_Work to be completed:_ Using the entries that follow, write out the line containing "flag (R360). -/", the line containing "host (R100). -/", and every line between them, exactly and nothing else.

Dataset excerpts:
-- ==== Sys2Proof/Machine/Ops.lean ====
section
/-! DEFINITION. The operations that the meanings share: ports (R16, R47), counters (R38, R39), the VC table
(R45), raising an event (R17, R360), resets (R340, R341, R400) and the host's replies (R100). -/

namespace Sys2Proof.Machine

/-! ### One setter per part of the state -/

/-- Replace the registers. -/
def State.setRegs (s : State) (r : Regs) : State := { s with regs := r }
/-- Replace SYNC's internal state. -/
def State.setSync (s : State) (u : SyncUnit) : State := { s with sync := u }
/-- Replace the VC table. -/
def State.setVc (s : State) (v : VcTable) : State := { s with vc := v }
/-- Replace the ports. -/
def State.setPorts (s : State) (p : Ports) : State := { s with ports := p }
/-- Replace the host's side. -/
def State.setHost (s : State) (h : HostSide) : State := { s with host := h }

/-! ### Ports (R16) -/

/-- `space(Q) ≥ n` for a port that holds the items `q`: Q_DEPTH − len(Q) ≥ n. -/
def State.room {α : Type} (s : State) (q : List α) (n : Nat) : Bool :=
  !(decide (s.params.qDepth < q.length + n))

/-- `push(SI, x)`. -/
def State.pushSi (s : State) (x : SiItem) : State := s.setPorts { s.ports with si := s.ports.si ++ [x] }
/-- `push(BO, x)`. -/
def State.pushBo (s : State) (x : BlockItem) : State := s.setPorts { s.ports with bo := s.ports.bo ++ [x] }
/-- `push(PI, x)`. -/
def State.pushPi (s : State) (x : BlockItem) : State := s.setPorts { s.ports with pi := s.ports.pi ++ [x] }
/-- `push(PO, x)`. -/
def State.pushPo (s : State) (x : BlockItem) : State := s.setPorts { s.ports with po := s.ports.po ++ [x] }
/-- `push(FI, x)`. -/
def State.pushFi (s : State) (x : BlockItem) : State := s.setPorts { s.ports with fi := s.ports.fi ++ [x] }
/-- `push(FO, x)`. -/
def State.pushFo (s : State) (x : FoItem) : State := s.setPorts { s.ports with fo := s.ports.fo ++ [x] }
/-- `push(TI, x)`. -/
def State.pushTi (s : State) (x : TiItem) : State := s.setPorts { s.ports with ti := s.ports.ti ++ [x] }
/-- `push(TO, x)`. -/
def State.pushTo (s : State) (x : ToItem) : State := s.setPorts { s.ports with tout := s.ports.tout ++ [x] }

/-- `pop(SI)`, without its result. -/
def State.popSi (s : State) : State := s.setPorts { s.ports with si := s.ports.si.tail }
/-- `pop(BO)`. -/
def State.popBo (s : State) : State := s.setPorts { s.ports with bo := s.ports.bo.tail }
/-- `pop(PI)`. -/
def State.popPi (s : State) : State := s.setPorts { s.ports with pi := s.ports.pi.tail }
/-- `pop(PO)`. -/
def State.popPo (s : State) : State := s.setPorts { s.ports with po := s.ports.po.tail }
/-- `pop(FI)`. -/
def State.popFi (s : State) : State := s.setPorts { s.ports with fi := s.ports.fi.tail }
/-- `pop(FO)`. -/
def State.popFo (s : State) : State := s.setPorts { s.ports with fo := s.ports.fo.tail }
/-- `pop(TI)`. -/
def State.popTi (s : State) : State := s.setPorts { s.ports with ti := s.ports.ti.tail }
/-- `pop(TO)`. -/
def State.popTo (s : State) : State := s.setPorts { s.ports with tout := s.ports.tout.tail }

/-- The items of SYNC's output port `tgt`: PI if CHAIN_PN = 1, else BO (R151). -/
def State.syncOut (s : State) : List BlockItem := if s.chainPn then s.ports.pi else s.ports.bo

/-- `push(tgt, x)` for SYNC (R151). -/
def State.pushSyncOut (s : State) (x : BlockItem) : State := if s.chainPn then s.pushPi x else s.pushBo x

/-- The items of PN's output port `tgt`: FI if CHAIN_FP = 1, else PO (R207). -/
def State.pnOut (s : State) : List BlockItem := if s.chainFp then s.ports.fi else s.ports.po

/-- `push(tgt, x)` for PN (R207). -/
def State.pushPnOut (s : State) (x : BlockItem) : State := if s.chainFp then s.pushFi x else s.pushPo x

/-! ### Counters (R38, R39): each wraps modulo 2^32 -/

/-- STREAM_POS + 1. -/
def State.bumpStreamPos (s : State) : State := s.setRegs { s.regs with streamPos := s.regs.streamPos + 1#32 }
/-- ASM_COUNT + 1. -/
def State.bumpAsm (s : State) : State := s.setRegs { s.regs with asmCount := s.regs.asmCount + 1#32 }
/-- BLOCK_COUNT + 1. -/
def State.bumpBlock (s : State) : State := s.setRegs { s.regs with blockCount := s.regs.blockCount + 1#32 }
/-- SKIP_COUNT + 1. -/
def State.bumpSkip (s : State) : State := s.setRegs { s.regs with skipCount := s.regs.skipCount + 1#32 }
/-- FRAME_COUNT + 1. -/
def State.bumpFrame (s : State) : State := s.setRegs { s.regs with frameCount := s.regs.frameCount + 1#32 }
/-- GAP_COUNT + 1. -/
def State.bumpGap (s : State) : State := s.setRegs { s.regs with gapCount := s.regs.gapCount + 1#32 }
/-- MALFORMED_COUNT + 1. -/
def State.bumpMalformed (s : State) : State :=
  s.setRegs { s.regs with malformedCount := s.regs.malformedCount + 1#32 }
/-- TC_COUNT + 1. -/
def State.bumpTc (s : State) : State := s.setRegs { s.regs with tcCount := s.regs.tcCount + 1#32 }

/-! ### The VC table (R45) -/

/-- The canonical form: keys strictly rising. -/
abbrev VcTable.wf (v : VcTable) : Prop := v.Pairwise (fun a b => a.1 < b.1)

/-- vc_last[k] where vc_valid[k] = 1, and none where vc_valid[k] = 0. -/
def VcTable.last (v : VcTable) (k : BitVec 14) : Option (BitVec 24) :=
  (v.find? (fun e => e.1 == k)).map (fun e => e.2)

/-- `vc_valid[k] <- 1; vc_last[k] <- c`. -/
def VcTable.record (v : VcTable) (k : BitVec 14) (c : BitVec 24) : VcTable :=
  match v with
  | [] => [(k, c)]
  | e :: rest =>
    if k < e.1 then (k, c) :: e :: rest
    else if k = e.1 then (k, c) :: rest
    else e :: VcTable.record rest k c

/-! ### Events (R17, R360)

BSYNC has no trap mechanism (R365): nothing is saved, no mode changes and no control is transferred. What stands
in the place of exception entry is this one operation, and in the place of return the host's W1C write. -/

/-- The events that have a cause code (R360). -/
inductive Event where
  | ioErr
  | trunc
  | malformed
  | gap
  | tcErr
  | cmdErr
  deriving DecidableEq, Repr

/-- The cause code: the bit index of the event's STATUS flag (R360). -/
def Event.causeCode : Event → Nat
  | .ioErr => 8
  | .trunc => 9
  | .malformed => 10
  | .gap => 11
  | .tcErr => 12
  | .cmdErr => 13

/-- The TAG of the item that carries the event in band (R360); CMD_ERR has none. -/
def Event.itemTag : Event → Option (BitVec 7)
  | .ioErr => some tagIoErr
  | .trunc => some tagEnd
  | .malformed => some tagMalformed
  | .gap => some tagGap
  | .tcErr => some tagTcErr
  | .cmdErr => none

/-- The event's bit within STATUS bits 13:8. -/
def Event.bit (e : Event) : BitVec 6 := 1#6 <<< (e.causeCode - 8)

/-- `raise EVENT`: set the sticky STATUS bit; the step goes on and pushes the item its rule names (R17). -/
def State.raiseEvent (s : State) (e : Event) : State := s.setRegs { s.regs with sticky := s.regs.sticky ||| e.bit }

/-- A write of `v` to STATUS: the sticky bits written as 1 are cleared, other bits are ignored (R338). -/
def State.clearSticky (s : State) (v : Word) : State :=
  s.setRegs { s.regs with sticky := s.regs.sticky &&& ~~~(v.extractLsb' 8 6) }

/-! ### Resets -/

/-- The body of CMD.SYNC_RESTART (R340). -/
def State.syncRestart (s : State) : State :=
  (s.setSync SyncUnit.reset).setRegs
    { s.regs with streamPos := 0#32, asmCount := 0#32, blockCount := 0#32, skipCount := 0#32 }

/-- The body of CMD.VC_CLEAR (R341). -/
def State.vcClear (s : State) : State :=
  (s.setVc []).setRegs { s.regs with frameCount := 0#32, gapCount := 0#32, malformedCount := 0#32 }

/-- The reset of R400: every piece of the block. The parameters and the agents outside the block are no part
of it (notes/assumptions/8.md). -/
def State.resetBlock (s : State) : State :=
  { s with regs := Regs.reset, sync := SyncUnit.reset, vc := [], ports := Ports.reset }

/-- Hardware reset: its effect is that of CMD.SOFT_RESET (R401). An input of the outside world, which may come
between any two steps (notes/assumptions/16.md). -/
def State.hardwareReset (s : State) : State := s.resetBlock

/-! ### The host's side -/

/-- A value returned to the host (R100). -/
def State.reply (s : State) (r : Reply) : State := s.setHost { s.host with replies := s.host.replies ++ [r] }

/-! ### Outcomes -/

/-- R17: an enabled step performs its whole body; one whose guard does not hold is a wait, which changes
nothing and is no error (notes/assumptions/3.md). -/
def whenEnabled (guard : Bool) (body s : State) : Host.Outcome State Fault Refusal :=
  .next (if guard then body else s)

end Sys2Proof.Machine
end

_Response for this exercise:_
/-- The cause code: the bit index of the event's STATUS flag (R360). -/
def Event.causeCode : Event → Nat
  | .ioErr => 8
  | .trunc => 9
  | .malformed => 10
  | .gap => 11
  | .tcErr => 12
  | .cmdErr => 13

/-- The TAG of the item that carries the event in band (R360); CMD_ERR has none. -/
def Event.itemTag : Event → Option (BitVec 7)
  | .ioErr => some tagIoErr
  | .trunc => some tagEnd
  | .malformed => some tagMalformed
  | .gap => some tagGap
  | .tcErr => some tagTcErr
  | .cmdErr => none

/-- The event's bit within STATUS bits 13:8. -/
def Event.bit (e : Event) : BitVec 6 := 1#6 <<< (e.causeCode - 8)

/-- `raise EVENT`: set the sticky STATUS bit; the step goes on and pushes the item its rule names (R17). -/
def State.raiseEvent (s : State) (e : Event) : State := s.setRegs { s.regs with sticky := s.regs.sticky ||| e.bit }

/-- A write of `v` to STATUS: the sticky bits written as 1 are cleared, other bits are ignored (R338). -/
def State.clearSticky (s : State) (v : Word) : State :=
  s.setRegs { s.regs with sticky := s.regs.sticky &&& ~~~(v.extractLsb' 8 6) }

/-! ### Resets -/

/-- The body of CMD.SYNC_RESTART (R340). -/
def State.syncRestart (s : State) : State :=
  (s.setSync SyncUnit.reset).setRegs
    { s.regs with streamPos := 0#32, asmCount := 0#32, blockCount := 0#32, skipCount := 0#32 }

/-- The body of CMD.VC_CLEAR (R341). -/
def State.vcClear (s : State) : State :=
  (s.setVc []).setRegs { s.regs with frameCount := 0#32, gapCount := 0#32, malformedCount := 0#32 }

/-- The reset of R400: every piece of the block. The parameters and the agents outside the block are no part
of it (notes/assumptions/8.md). -/
def State.resetBlock (s : State) : State :=
  { s with regs := Regs.reset, sync := SyncUnit.reset, vc := [], ports := Ports.reset }

/-- Hardware reset: its effect is that of CMD.SOFT_RESET (R401). An input of the outside world, which may come
between any two steps (notes/assumptions/16.md). -/
def State.hardwareReset (s : State) : State := s.resetBlock

/-! ### The host's side -/

/-- A value returned to the host (R100). -/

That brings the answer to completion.